[Collected data]

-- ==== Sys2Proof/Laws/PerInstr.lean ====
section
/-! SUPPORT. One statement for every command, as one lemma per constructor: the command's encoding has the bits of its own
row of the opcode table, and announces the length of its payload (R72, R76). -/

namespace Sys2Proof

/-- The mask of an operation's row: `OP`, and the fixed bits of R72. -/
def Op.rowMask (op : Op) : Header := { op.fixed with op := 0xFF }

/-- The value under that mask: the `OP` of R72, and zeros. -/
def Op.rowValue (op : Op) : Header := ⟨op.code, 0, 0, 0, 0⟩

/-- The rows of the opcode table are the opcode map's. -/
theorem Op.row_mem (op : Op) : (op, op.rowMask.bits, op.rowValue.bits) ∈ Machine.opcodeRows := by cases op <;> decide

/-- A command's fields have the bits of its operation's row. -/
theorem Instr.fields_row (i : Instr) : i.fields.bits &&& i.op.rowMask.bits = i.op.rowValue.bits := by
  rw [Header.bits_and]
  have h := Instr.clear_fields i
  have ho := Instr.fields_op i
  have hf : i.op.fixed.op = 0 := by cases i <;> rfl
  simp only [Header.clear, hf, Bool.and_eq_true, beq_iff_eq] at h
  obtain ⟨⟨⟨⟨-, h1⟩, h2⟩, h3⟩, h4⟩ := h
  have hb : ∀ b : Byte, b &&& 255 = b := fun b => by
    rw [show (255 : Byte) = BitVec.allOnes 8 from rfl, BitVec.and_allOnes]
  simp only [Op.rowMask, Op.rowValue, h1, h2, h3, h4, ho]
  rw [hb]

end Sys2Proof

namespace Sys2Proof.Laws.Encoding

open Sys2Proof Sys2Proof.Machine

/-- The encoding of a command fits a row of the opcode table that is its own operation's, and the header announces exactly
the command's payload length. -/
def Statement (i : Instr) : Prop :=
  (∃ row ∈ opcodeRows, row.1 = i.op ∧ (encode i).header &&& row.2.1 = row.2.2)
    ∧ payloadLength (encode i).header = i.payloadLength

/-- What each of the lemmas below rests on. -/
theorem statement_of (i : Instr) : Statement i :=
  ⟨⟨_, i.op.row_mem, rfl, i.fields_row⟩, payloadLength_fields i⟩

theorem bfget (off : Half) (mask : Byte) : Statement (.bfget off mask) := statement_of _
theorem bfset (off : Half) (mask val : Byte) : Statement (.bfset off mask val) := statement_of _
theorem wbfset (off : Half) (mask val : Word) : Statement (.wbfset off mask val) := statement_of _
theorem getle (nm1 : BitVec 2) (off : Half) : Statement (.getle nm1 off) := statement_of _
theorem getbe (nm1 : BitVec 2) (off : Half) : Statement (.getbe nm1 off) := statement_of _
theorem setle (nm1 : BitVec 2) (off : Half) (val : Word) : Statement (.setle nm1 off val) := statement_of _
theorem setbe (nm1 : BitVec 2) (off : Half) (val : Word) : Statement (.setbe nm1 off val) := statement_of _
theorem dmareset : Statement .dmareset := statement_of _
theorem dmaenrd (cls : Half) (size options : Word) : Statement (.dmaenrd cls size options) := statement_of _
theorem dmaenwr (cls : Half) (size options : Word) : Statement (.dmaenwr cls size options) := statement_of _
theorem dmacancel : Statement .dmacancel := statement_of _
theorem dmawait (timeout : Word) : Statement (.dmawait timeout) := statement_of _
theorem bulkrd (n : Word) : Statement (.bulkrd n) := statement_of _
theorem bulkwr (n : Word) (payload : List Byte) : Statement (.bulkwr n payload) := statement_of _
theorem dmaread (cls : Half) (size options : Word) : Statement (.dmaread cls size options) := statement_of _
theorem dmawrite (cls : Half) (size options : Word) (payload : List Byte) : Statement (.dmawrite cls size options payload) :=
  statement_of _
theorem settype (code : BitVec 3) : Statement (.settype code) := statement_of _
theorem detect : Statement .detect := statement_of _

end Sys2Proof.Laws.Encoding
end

§ Work to be completed
Each line above where the word "only" occurs should be copied out.

§ Your response
  simp only [Header.clear, hf, Bool.and_eq_true, beq_iff_eq] at h
  simp only [Op.rowMask, Op.rowValue, h1, h2, h3, h4, ho]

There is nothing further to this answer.